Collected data
┏━━

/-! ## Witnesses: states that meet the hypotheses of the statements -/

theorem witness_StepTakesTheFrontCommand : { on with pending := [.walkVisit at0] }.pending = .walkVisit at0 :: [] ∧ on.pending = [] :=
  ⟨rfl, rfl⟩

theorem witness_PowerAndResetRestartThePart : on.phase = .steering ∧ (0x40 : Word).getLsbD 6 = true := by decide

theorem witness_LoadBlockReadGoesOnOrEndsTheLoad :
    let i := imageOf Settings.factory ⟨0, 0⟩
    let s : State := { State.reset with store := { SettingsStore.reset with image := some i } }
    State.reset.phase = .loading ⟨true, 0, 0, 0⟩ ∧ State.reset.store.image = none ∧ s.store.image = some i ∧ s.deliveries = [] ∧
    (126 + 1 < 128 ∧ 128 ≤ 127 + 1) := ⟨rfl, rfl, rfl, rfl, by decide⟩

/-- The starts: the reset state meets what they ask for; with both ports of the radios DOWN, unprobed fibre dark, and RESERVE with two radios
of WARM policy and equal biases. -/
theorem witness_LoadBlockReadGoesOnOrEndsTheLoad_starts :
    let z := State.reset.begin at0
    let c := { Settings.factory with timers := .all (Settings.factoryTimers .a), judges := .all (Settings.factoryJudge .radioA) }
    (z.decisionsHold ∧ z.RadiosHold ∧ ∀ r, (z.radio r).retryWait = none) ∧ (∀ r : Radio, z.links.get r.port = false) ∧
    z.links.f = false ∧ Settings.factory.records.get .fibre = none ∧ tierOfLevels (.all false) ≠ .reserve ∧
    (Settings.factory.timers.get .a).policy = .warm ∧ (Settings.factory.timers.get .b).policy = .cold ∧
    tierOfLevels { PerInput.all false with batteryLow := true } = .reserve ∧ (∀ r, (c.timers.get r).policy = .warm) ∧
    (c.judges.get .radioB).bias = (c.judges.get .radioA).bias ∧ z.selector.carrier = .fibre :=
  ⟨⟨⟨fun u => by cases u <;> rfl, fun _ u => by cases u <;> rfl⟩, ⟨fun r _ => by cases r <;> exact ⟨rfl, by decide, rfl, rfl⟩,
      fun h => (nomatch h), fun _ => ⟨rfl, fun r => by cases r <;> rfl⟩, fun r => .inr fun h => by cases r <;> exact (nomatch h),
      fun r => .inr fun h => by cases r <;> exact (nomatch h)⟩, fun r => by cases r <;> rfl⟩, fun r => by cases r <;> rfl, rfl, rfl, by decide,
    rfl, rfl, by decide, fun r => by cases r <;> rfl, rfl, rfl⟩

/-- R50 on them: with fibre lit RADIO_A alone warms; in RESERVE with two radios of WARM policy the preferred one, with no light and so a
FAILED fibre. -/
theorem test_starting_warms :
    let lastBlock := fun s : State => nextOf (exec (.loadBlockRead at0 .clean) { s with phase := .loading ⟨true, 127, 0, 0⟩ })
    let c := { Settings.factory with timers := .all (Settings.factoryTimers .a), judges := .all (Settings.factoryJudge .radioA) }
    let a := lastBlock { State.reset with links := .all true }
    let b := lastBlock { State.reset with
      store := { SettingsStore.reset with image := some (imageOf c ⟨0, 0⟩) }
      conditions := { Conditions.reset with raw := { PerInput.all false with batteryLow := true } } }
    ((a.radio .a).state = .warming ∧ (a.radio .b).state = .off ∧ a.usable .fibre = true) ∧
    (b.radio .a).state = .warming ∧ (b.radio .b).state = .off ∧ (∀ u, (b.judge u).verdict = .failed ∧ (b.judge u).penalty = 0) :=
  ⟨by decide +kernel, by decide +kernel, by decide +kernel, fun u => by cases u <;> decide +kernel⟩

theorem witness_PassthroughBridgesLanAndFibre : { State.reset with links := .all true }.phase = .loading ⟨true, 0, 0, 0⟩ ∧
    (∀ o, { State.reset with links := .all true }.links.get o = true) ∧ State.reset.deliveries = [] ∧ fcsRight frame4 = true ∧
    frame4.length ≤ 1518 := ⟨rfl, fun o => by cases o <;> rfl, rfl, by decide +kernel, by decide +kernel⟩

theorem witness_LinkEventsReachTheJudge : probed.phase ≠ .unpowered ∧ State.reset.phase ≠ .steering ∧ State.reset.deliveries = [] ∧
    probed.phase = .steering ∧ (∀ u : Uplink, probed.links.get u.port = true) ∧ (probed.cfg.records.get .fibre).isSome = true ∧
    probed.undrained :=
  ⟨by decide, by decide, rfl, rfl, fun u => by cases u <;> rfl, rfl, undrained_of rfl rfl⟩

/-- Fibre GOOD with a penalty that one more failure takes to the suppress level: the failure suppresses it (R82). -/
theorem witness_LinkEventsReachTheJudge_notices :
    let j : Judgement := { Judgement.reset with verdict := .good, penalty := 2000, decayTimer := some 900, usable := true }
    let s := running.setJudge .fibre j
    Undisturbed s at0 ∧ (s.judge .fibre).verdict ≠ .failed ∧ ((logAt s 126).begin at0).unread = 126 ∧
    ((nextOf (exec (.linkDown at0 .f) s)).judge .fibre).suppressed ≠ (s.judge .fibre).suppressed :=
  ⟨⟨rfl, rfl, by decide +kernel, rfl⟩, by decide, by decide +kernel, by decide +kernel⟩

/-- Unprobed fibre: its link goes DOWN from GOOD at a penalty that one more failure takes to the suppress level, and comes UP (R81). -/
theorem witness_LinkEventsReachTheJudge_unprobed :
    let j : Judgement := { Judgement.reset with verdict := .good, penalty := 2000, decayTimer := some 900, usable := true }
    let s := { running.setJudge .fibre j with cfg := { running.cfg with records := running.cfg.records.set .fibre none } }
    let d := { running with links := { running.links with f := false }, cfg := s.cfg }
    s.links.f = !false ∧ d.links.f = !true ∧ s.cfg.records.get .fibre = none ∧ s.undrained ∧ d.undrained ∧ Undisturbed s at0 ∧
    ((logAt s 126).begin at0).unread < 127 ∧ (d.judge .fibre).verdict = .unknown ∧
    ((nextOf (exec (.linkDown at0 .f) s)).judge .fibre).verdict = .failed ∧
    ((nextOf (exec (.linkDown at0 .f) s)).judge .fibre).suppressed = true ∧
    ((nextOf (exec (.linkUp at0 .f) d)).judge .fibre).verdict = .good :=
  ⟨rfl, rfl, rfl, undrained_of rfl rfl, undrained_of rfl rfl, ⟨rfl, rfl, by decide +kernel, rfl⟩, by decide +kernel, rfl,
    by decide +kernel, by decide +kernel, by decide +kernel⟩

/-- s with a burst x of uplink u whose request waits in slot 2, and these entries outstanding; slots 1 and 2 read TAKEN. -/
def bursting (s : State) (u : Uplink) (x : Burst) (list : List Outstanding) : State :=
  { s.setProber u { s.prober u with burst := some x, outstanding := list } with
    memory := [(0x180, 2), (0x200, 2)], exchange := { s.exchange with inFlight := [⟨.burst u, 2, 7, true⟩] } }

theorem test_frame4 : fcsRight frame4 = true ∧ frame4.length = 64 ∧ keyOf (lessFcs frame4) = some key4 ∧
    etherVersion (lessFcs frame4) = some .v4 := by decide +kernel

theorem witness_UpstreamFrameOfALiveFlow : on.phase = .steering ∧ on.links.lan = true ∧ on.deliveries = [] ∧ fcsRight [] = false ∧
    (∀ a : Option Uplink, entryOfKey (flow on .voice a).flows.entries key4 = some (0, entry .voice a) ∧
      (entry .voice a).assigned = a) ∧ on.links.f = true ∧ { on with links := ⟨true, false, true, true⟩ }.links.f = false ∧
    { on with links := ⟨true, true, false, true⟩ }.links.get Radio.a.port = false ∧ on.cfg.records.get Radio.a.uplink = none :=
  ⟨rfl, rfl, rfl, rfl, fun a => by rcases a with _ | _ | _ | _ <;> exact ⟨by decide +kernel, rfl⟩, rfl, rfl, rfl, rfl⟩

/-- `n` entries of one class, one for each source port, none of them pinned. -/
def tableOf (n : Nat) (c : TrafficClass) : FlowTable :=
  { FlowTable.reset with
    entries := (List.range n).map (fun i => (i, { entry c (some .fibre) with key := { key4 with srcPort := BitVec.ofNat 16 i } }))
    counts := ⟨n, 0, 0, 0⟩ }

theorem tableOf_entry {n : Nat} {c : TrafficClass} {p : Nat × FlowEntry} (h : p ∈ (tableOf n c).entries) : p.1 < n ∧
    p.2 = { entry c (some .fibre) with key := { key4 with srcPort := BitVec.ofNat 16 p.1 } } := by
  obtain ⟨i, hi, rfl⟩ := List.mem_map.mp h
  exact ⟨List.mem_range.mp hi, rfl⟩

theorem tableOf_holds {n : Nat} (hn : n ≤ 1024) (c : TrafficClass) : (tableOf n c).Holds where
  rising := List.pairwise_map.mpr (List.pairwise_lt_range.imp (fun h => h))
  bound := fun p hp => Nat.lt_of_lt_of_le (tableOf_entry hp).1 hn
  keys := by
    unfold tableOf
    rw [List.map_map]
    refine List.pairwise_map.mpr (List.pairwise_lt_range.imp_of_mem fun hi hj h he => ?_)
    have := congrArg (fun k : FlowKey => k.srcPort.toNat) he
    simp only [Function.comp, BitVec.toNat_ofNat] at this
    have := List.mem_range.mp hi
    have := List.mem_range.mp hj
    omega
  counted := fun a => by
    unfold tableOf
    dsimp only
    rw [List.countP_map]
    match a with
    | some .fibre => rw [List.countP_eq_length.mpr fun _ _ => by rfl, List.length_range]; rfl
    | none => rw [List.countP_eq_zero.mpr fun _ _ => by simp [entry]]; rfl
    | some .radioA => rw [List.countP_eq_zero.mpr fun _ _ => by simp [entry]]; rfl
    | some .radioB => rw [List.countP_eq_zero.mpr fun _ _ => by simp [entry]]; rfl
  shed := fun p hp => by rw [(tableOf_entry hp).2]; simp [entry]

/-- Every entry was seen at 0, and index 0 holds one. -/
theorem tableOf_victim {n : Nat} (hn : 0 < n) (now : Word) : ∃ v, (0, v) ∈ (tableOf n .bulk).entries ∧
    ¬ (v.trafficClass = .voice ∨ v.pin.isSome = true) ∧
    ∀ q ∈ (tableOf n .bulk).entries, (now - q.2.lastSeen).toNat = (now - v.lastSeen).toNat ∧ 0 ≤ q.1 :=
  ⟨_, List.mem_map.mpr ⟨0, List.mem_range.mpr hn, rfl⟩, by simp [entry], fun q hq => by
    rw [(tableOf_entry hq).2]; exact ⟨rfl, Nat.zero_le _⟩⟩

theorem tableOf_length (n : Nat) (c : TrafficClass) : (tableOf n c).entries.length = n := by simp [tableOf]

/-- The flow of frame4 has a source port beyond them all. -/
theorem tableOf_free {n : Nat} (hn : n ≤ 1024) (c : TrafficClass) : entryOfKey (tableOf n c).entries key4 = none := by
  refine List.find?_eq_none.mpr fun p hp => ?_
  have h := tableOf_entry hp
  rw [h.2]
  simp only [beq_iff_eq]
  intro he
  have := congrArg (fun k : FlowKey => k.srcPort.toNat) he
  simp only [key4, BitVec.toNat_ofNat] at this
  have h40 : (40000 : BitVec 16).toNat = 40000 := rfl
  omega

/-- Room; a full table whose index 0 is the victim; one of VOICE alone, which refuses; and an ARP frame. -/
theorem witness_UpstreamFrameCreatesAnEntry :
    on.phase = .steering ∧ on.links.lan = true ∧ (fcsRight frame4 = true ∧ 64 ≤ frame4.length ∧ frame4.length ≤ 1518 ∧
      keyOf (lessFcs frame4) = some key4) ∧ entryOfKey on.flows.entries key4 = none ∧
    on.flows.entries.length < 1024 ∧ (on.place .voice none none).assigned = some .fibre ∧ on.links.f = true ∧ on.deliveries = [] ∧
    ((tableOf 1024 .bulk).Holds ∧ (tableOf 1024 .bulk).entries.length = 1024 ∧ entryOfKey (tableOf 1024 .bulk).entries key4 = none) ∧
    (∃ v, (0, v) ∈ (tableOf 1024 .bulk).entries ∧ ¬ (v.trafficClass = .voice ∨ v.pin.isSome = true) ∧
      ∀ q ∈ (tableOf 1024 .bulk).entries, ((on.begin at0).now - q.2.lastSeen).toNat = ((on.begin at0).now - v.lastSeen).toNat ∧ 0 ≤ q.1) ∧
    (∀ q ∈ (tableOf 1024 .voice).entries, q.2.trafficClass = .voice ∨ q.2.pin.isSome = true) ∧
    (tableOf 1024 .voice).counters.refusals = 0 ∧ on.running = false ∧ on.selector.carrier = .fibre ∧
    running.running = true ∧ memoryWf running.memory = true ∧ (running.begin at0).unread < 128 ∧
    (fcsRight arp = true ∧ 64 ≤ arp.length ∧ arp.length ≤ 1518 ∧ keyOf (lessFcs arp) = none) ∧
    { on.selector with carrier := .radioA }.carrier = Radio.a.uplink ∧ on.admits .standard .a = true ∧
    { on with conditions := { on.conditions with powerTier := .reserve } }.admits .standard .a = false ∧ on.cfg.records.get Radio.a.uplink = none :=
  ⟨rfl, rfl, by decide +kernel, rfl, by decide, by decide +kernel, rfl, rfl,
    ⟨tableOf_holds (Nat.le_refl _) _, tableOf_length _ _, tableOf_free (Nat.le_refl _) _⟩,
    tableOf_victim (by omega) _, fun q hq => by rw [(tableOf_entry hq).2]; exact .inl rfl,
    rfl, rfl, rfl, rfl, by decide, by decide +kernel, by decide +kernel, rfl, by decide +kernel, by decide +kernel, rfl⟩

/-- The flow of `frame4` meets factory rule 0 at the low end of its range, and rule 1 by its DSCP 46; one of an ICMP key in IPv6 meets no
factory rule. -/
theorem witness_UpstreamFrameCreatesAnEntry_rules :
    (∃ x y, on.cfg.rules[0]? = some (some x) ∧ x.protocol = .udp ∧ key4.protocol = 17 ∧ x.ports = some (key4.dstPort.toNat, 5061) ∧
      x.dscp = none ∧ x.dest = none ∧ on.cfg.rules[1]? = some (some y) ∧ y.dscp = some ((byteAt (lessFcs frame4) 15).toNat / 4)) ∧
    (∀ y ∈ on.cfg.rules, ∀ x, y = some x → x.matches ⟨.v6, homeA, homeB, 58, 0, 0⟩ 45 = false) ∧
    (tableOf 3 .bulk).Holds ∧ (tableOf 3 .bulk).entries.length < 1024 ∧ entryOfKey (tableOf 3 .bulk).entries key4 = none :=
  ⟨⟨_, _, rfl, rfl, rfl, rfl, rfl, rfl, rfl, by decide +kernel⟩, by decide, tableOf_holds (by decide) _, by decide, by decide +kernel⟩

┗━━
┏━━

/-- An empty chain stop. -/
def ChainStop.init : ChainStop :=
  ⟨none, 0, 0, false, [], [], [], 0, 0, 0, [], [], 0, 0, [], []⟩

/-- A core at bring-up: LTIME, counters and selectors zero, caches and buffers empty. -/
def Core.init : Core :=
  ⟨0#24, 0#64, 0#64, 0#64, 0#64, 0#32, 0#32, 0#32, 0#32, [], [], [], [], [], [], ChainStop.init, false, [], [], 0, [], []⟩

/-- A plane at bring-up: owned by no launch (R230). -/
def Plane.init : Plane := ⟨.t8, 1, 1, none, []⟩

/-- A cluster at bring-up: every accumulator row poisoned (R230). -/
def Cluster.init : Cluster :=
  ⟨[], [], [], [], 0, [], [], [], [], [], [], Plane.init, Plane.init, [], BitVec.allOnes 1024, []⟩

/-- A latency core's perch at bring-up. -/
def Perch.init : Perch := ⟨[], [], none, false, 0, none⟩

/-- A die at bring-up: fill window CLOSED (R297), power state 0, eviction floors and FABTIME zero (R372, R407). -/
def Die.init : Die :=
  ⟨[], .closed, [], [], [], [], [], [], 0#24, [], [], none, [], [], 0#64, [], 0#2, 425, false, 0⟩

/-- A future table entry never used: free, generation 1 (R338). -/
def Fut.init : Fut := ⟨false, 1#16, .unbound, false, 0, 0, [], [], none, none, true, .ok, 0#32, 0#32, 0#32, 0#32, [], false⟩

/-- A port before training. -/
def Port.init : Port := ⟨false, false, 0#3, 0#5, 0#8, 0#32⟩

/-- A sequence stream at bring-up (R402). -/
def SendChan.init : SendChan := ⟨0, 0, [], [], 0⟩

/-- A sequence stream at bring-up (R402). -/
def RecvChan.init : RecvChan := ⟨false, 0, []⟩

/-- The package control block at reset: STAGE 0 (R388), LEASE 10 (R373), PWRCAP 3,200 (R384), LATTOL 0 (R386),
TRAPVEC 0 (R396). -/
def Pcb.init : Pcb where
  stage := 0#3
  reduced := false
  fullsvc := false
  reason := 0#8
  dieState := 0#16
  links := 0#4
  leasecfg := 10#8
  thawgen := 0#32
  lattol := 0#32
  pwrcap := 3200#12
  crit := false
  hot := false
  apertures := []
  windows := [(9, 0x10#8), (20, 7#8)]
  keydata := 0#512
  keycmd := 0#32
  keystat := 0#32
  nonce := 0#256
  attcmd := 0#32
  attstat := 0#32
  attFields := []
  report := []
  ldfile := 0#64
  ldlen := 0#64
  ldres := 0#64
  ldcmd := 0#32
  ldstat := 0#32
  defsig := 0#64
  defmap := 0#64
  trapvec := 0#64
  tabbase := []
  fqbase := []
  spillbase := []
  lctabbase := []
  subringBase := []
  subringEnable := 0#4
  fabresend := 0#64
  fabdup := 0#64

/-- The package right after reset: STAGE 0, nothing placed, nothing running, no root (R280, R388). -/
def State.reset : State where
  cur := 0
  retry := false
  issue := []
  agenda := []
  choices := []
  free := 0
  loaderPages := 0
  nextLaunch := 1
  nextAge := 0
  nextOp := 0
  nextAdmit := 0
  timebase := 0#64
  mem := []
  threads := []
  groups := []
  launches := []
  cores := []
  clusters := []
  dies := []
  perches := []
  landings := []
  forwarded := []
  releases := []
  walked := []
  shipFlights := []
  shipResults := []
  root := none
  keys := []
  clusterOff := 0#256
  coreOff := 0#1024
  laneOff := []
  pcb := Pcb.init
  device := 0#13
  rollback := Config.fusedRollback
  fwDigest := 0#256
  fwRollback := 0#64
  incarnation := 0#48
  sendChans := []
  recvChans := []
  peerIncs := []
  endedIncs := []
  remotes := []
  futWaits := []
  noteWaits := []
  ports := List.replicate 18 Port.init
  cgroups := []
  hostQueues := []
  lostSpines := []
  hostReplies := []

┗━━

◆ **Instructions for the task**
Copy each line from the records above that includes the string "warming".

◆ **Task result**
    ((a.radio .a).state = .warming ∧ (a.radio .b).state = .off ∧ a.usable .fibre = true) ∧
    (b.radio .a).state = .warming ∧ (b.radio .b).state = .off ∧ (∀ u, (b.judge u).verdict = .failed ∧ (b.judge u).penalty = 0) :=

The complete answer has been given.